Unfortunately, at around the mid-point, when the narrative capitalizes on an hour’s worth of anticipation by having Ally perform her first duet with Jack on-stage, the film’s carefully cultivated lacquer of authenticity begins to fade.
Following that goose-bumps inducing performance, the film becomes a juggling act between its disparate themes. Cooper seems to manage this by giving each individual element of his film equal screen-time, but all that manages to do is distend the second act into something more akin to a biopic, rather than the down-to-earth fairy tale of the film’s first hour.
One thought kept creeping into my head as addiction and toxic-fame began to take center stage. The balance between what constitutes whimsical coincidence and insightful commentary just isn’t there. Some moments are reminiscent of Scorsese’s claustrophobic portrayals of spousal conflict – raw and uncompromising – while others require a suspension of disbelief simply beyond what should be required of the audience. Considering the lengths the film goes to in order to place this film in reality – our reality – it struggles to maintain it.
The film simply struggles to resolve its plot-threads in its closing act. There’s a poorly-communicated B-Plot involving Sam Elliot’s Bobby, Jack’s brother, as well as a comically over-simplified caricature of the money-hungry Hollywood type in Ally’s manager. Jack’s back story is fleshed out in bite-sized increments and delivered through gruff, farm hand mumbling. The emotional impact that those elements intend to deliver is massive, but being the tropes that they are, eventually offer little. I’d argue that they go so far as to diminish the aforementioned narrative focus on Ally and Jack.
That will be my lasting complaint with this film. Whereas the first hour is enthralling, the latter hour and fifteen simply does too much. There’s a Dave Chappelle cameo that provides literally nothing substantive to the arcs of either character, save for what they do while in his company. The narrative moves so quickly through Ally’s rise to fame that it becomes difficult to discern exactly how much time has passed between her discovery and the accolades she inevitably receives. Time and space mean little in fairy tales, but in a film that attempts to ground itself so thoroughly, it’s frustrating that the film has so little setting to speak of.

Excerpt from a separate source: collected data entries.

/-! ### addF -/

@[simp] theorem State.addF_pending (s : State) (f : Fld) (n : Nat) : (s.addF f n).pending = s.pending := rfl
@[simp] theorem State.addF_effOld (s : State) (f : Fld) (n : Nat) : (s.addF f n).effOld = s.effOld := rfl
@[simp] theorem State.addF_copies (s : State) (f : Fld) (n : Nat) : (s.addF f n).copies = s.copies := rfl
@[simp] theorem State.addF_clk (s : State) (f : Fld) (n : Nat) : (s.addF f n).clk = s.clk := rfl
@[simp] theorem State.addF_evt (s : State) (f : Fld) (n : Nat) : (s.addF f n).evt = s.evt := rfl
@[simp] theorem State.addF_engs (s : State) (f : Fld) (n : Nat) : (s.addF f n).engs = s.engs := rfl
@[simp] theorem State.addF_arb (s : State) (f : Fld) (n : Nat) : (s.addF f n).arb = s.arb := rfl
@[simp] theorem State.addF_sram (s : State) (f : Fld) (n : Nat) : (s.addF f n).sram = s.sram := rfl
@[simp] theorem State.addF_dram (s : State) (f : Fld) (n : Nat) : (s.addF f n).dram = s.dram := rfl
@[simp] theorem State.addF_poison (s : State) (f : Fld) (n : Nat) : (s.addF f n).poison = s.poison := rfl
@[simp] theorem State.addF_sramBad (s : State) (f : Fld) (n : Nat) : (s.addF f n).sramBad = s.sramBad := rfl
@[simp] theorem State.addF_fresh (s : State) (f : Fld) (n : Nat) : (s.addF f n).fresh = s.fresh := rfl
@[simp] theorem State.addF_mode (s : State) (f : Fld) (n : Nat) : (s.addF f n).mode = s.mode := rfl
@[simp] theorem State.addF_cfg (s : State) (f : Fld) (n : Nat) : (s.addF f n).cfg = s.cfg := rfl
@[simp] theorem State.addF_chans (s : State) (f : Fld) (n : Nat) : (s.addF f n).chans = s.chans := rfl
@[simp] theorem State.addF_banks (s : State) (f : Fld) (n : Nat) : (s.addF f n).banks = s.banks := rfl
@[simp] theorem State.addF_flts (s : State) (f : Fld) (n : Nat) : (s.addF f n).flts = s.flts := rfl
@[simp] theorem State.addF_coefs (s : State) (f : Fld) (n : Nat) : (s.addF f n).coefs = s.coefs := rfl
@[simp] theorem State.addF_fasts (s : State) (f : Fld) (n : Nat) : (s.addF f n).fasts = s.fasts := rfl
@[simp] theorem State.addF_fabric (s : State) (f : Fld) (n : Nat) : (s.addF f n).fabric = s.fabric := rfl
@[simp] theorem State.addF_cap (s : State) (f : Fld) (n : Nat) : (s.addF f n).cap = s.cap := rfl
@[simp] theorem State.addF_tiv (s : State) (f : Fld) (n : Nat) : (s.addF f n).tiv = s.tiv := rfl
@[simp] theorem State.addF_tbs (s : State) (f : Fld) (n : Nat) : (s.addF f n).tbs = s.tbs := rfl
@[simp] theorem State.addF_pps (s : State) (f : Fld) (n : Nat) : (s.addF f n).pps = s.pps := rfl
@[simp] theorem State.addF_sw (s : State) (f : Fld) (n : Nat) : (s.addF f n).sw = s.sw := rfl
@[simp] theorem State.addF_lanes (s : State) (f : Fld) (n : Nat) : (s.addF f n).lanes = s.lanes := rfl
@[simp] theorem State.addF_strm (s : State) (f : Fld) (n : Nat) : (s.addF f n).strm = s.strm := rfl
@[simp] theorem State.addF_strms (s : State) (f : Fld) (n : Nat) : (s.addF f n).strms = s.strms := rfl
@[simp] theorem State.addF_queues (s : State) (f : Fld) (n : Nat) : (s.addF f n).queues = s.queues := rfl
@[simp] theorem State.addF_qmem (s : State) (f : Fld) (n : Nat) : (s.addF f n).qmem = s.qmem := rfl
@[simp] theorem State.addF_led (s : State) (f : Fld) (n : Nat) : (s.addF f n).led = s.led := rfl
@[simp] theorem State.addF_peerSeq (s : State) (f : Fld) (n : Nat) : (s.addF f n).peerSeq = s.peerSeq := rfl
@[simp] theorem State.addF_pair (s : State) (f : Fld) (n : Nat) : (s.addF f n).pair = s.pair := rfl
@[simp] theorem State.addF_hosts (s : State) (f : Fld) (n : Nat) : (s.addF f n).hosts = s.hosts := rfl
@[simp] theorem State.addF_sp (s : State) (f : Fld) (n : Nat) : (s.addF f n).sp = s.sp := rfl
@[simp] theorem State.addF_ssps (s : State) (f : Fld) (n : Nat) : (s.addF f n).ssps = s.ssps := rfl
@[simp] theorem State.addF_cals (s : State) (f : Fld) (n : Nat) : (s.addF f n).cals = s.cals := rfl
@[simp] theorem State.addF_calh (s : State) (f : Fld) (n : Nat) : (s.addF f n).calh = s.calh := rfl
@[simp] theorem State.addF_upd (s : State) (f : Fld) (n : Nat) : (s.addF f n).upd = s.upd := rfl
@[simp] theorem State.addF_ladder (s : State) (f : Fld) (n : Nat) : (s.addF f n).ladder = s.ladder := rfl

/-! ### bump -/

@[simp] theorem State.bump_pending (s : State) (f : Fld) : (s.bump f).pending = s.pending := rfl
@[simp] theorem State.bump_effOld (s : State) (f : Fld) : (s.bump f).effOld = s.effOld := rfl
@[simp] theorem State.bump_copies (s : State) (f : Fld) : (s.bump f).copies = s.copies := rfl
@[simp] theorem State.bump_clk (s : State) (f : Fld) : (s.bump f).clk = s.clk := rfl
@[simp] theorem State.bump_evt (s : State) (f : Fld) : (s.bump f).evt = s.evt := rfl
@[simp] theorem State.bump_engs (s : State) (f : Fld) : (s.bump f).engs = s.engs := rfl
@[simp] theorem State.bump_arb (s : State) (f : Fld) : (s.bump f).arb = s.arb := rfl
@[simp] theorem State.bump_sram (s : State) (f : Fld) : (s.bump f).sram = s.sram := rfl
@[simp] theorem State.bump_dram (s : State) (f : Fld) : (s.bump f).dram = s.dram := rfl
@[simp] theorem State.bump_poison (s : State) (f : Fld) : (s.bump f).poison = s.poison := rfl
@[simp] theorem State.bump_sramBad (s : State) (f : Fld) : (s.bump f).sramBad = s.sramBad := rfl
@[simp] theorem State.bump_fresh (s : State) (f : Fld) : (s.bump f).fresh = s.fresh := rfl
@[simp] theorem State.bump_mode (s : State) (f : Fld) : (s.bump f).mode = s.mode := rfl
@[simp] theorem State.bump_cfg (s : State) (f : Fld) : (s.bump f).cfg = s.cfg := rfl
@[simp] theorem State.bump_chans (s : State) (f : Fld) : (s.bump f).chans = s.chans := rfl
@[simp] theorem State.bump_banks (s : State) (f : Fld) : (s.bump f).banks = s.banks := rfl
@[simp] theorem State.bump_flts (s : State) (f : Fld) : (s.bump f).flts = s.flts := rfl
@[simp] theorem State.bump_coefs (s : State) (f : Fld) : (s.bump f).coefs = s.coefs := rfl
@[simp] theorem State.bump_fasts (s : State) (f : Fld) : (s.bump f).fasts = s.fasts := rfl
@[simp] theorem State.bump_fabric (s : State) (f : Fld) : (s.bump f).fabric = s.fabric := rfl
@[simp] theorem State.bump_cap (s : State) (f : Fld) : (s.bump f).cap = s.cap := rfl
@[simp] theorem State.bump_tiv (s : State) (f : Fld) : (s.bump f).tiv = s.tiv := rfl
@[simp] theorem State.bump_tbs (s : State) (f : Fld) : (s.bump f).tbs = s.tbs := rfl
@[simp] theorem State.bump_pps (s : State) (f : Fld) : (s.bump f).pps = s.pps := rfl
@[simp] theorem State.bump_sw (s : State) (f : Fld) : (s.bump f).sw = s.sw := rfl
@[simp] theorem State.bump_lanes (s : State) (f : Fld) : (s.bump f).lanes = s.lanes := rfl
@[simp] theorem State.bump_strm (s : State) (f : Fld) : (s.bump f).strm = s.strm := rfl
@[simp] theorem State.bump_strms (s : State) (f : Fld) : (s.bump f).strms = s.strms := rfl
@[simp] theorem State.bump_queues (s : State) (f : Fld) : (s.bump f).queues = s.queues := rfl
@[simp] theorem State.bump_qmem (s : State) (f : Fld) : (s.bump f).qmem = s.qmem := rfl
@[simp] theorem State.bump_led (s : State) (f : Fld) : (s.bump f).led = s.led := rfl
@[simp] theorem State.bump_peerSeq (s : State) (f : Fld) : (s.bump f).peerSeq = s.peerSeq := rfl
@[simp] theorem State.bump_pair (s : State) (f : Fld) : (s.bump f).pair = s.pair := rfl
@[simp] theorem State.bump_hosts (s : State) (f : Fld) : (s.bump f).hosts = s.hosts := rfl
@[simp] theorem State.bump_sp (s : State) (f : Fld) : (s.bump f).sp = s.sp := rfl
@[simp] theorem State.bump_ssps (s : State) (f : Fld) : (s.bump f).ssps = s.ssps := rfl
@[simp] theorem State.bump_cals (s : State) (f : Fld) : (s.bump f).cals = s.cals := rfl
@[simp] theorem State.bump_calh (s : State) (f : Fld) : (s.bump f).calh = s.calh := rfl
@[simp] theorem State.bump_upd (s : State) (f : Fld) : (s.bump f).upd = s.upd := rfl
@[simp] theorem State.bump_ladder (s : State) (f : Fld) : (s.bump f).ladder = s.ladder := rfl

Sure, there are sets. There are apartments and tour busses and hotel rooms and many, many stages upon which Cooper and Gaga actually performed live music. Commendable, all of it. But, the film is content to not clearly define when exactly all of this takes place, and for how long a period, preferring instead for the here and now. That’s it. It takes place in the age of smart-phones and Spotify. Beyond that, it’s anyone’s guess. How, then, are moments of titanic personal achievement supposed to resonate with an audience when the context of spent time is lacking? Especially considering the weight of the film’s closing moments.
That isn’t to say that the film isn’t a stellar entertainment. Bradley Cooper has proven himself a competent director and vocalist, and Lady Gaga can act like it’s nobody’s business. That’s on top of her impressive vocal ability. Despite the film addressing too quickly the nature of addiction, fame, creative expression, love, and art; despite its struggle to choose which character’s lens to filter the story through, Ally’s or Jack’s; and despite all the rocky melodrama that bogs down the third act – it’s still a wonderful time at the movies.
What will stick with me, more than anything, is the image of Cooper and Gaga during their first duet, singing a song they wrote the night prior in a convenience store parking lot. When it commits to telling a fairy tale, one with its feet planted firmly on the ground – weighing its character’s aspirations against their circumstances – that’s when it shines very, very brightly.
The songs are catchy, the performances solid, the cinematography adherent to theme, and the emotional core resonant. It may be the best iteration of this old Hollywood story, flaws and all.
Score: 3.75 / 5 – Good film. See in theaters.